• **ACTIVITY**:
Search the entries below for the word "opened" and copy each line that has it.

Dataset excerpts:
------------------------------

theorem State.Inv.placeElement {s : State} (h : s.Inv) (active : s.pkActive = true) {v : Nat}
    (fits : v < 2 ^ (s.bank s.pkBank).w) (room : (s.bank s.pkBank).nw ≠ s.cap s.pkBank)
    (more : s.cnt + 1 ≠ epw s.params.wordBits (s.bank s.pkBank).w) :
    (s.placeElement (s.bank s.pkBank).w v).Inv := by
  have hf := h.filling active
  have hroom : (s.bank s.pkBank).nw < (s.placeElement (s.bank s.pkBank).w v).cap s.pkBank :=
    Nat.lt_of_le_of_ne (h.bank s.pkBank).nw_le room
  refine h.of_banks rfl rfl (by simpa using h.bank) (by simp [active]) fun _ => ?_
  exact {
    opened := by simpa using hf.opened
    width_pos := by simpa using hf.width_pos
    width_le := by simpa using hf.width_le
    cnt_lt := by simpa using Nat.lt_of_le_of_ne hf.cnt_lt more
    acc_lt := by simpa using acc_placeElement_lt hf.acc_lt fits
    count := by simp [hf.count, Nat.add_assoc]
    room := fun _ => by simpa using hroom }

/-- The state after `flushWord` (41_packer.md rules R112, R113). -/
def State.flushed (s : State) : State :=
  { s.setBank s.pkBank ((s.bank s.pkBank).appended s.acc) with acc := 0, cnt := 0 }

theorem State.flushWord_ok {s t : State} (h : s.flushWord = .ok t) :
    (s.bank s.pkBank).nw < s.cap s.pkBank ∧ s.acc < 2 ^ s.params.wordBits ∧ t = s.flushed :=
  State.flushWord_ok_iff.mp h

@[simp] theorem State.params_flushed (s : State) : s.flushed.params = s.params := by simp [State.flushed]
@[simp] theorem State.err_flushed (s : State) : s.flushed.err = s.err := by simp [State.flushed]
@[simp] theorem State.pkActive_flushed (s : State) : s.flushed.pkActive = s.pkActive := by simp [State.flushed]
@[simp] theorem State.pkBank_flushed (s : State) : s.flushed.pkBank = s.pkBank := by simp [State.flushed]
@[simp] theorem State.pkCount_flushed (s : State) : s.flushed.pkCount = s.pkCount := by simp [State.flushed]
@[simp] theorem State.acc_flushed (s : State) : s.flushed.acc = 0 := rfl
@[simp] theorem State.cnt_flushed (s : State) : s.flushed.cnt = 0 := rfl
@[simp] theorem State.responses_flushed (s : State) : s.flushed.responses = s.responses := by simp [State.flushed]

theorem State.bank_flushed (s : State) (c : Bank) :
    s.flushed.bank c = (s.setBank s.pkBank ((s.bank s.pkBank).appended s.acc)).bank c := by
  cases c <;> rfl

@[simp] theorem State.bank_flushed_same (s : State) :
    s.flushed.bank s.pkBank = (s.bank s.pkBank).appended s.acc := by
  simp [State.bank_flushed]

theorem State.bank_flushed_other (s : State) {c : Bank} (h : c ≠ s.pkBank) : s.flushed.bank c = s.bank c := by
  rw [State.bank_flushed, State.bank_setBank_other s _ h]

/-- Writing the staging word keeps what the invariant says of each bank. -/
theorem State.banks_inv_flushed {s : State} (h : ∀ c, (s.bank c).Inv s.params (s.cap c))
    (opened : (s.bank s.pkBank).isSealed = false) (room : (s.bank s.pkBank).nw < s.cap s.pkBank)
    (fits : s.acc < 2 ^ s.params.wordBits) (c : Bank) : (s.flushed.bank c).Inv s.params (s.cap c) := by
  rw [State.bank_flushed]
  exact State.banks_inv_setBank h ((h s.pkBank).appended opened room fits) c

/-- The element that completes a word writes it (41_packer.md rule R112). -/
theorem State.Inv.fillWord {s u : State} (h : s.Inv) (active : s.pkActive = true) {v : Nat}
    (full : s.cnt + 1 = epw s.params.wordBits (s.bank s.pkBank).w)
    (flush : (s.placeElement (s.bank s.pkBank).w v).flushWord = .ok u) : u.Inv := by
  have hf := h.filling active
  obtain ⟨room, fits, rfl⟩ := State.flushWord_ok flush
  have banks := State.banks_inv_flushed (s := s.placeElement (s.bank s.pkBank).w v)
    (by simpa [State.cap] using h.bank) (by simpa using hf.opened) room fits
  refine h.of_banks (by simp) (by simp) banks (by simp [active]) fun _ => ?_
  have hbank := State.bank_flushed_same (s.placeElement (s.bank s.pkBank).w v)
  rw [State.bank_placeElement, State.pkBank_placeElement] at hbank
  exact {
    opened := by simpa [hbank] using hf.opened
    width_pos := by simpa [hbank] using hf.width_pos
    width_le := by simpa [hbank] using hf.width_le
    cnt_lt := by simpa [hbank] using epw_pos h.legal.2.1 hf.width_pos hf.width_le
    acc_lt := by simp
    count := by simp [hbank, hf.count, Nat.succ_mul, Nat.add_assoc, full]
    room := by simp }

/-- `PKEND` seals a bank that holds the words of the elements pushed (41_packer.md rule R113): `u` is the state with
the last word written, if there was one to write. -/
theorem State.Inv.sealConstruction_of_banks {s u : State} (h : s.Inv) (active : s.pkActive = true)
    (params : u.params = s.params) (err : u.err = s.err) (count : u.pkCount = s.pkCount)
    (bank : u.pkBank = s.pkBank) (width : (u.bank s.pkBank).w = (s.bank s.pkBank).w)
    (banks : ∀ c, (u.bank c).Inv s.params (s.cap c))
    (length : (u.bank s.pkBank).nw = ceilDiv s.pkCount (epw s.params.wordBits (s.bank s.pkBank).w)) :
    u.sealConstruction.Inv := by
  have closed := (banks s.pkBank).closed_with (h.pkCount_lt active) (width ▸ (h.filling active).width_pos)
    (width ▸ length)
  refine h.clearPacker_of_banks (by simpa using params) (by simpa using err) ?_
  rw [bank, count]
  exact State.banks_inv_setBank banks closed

------------------------------

• **EXERCISE RESPONSE**:
    opened := by simpa using hf.opened
    (opened : (s.bank s.pkBank).isSealed = false) (room : (s.bank s.pkBank).nw < s.cap s.pkBank)
  exact State.banks_inv_setBank h ((h s.pkBank).appended opened room fits) c
    (by simpa [State.cap] using h.bank) (by simpa using hf.opened) room fits
    opened := by simpa [hbank] using hf.opened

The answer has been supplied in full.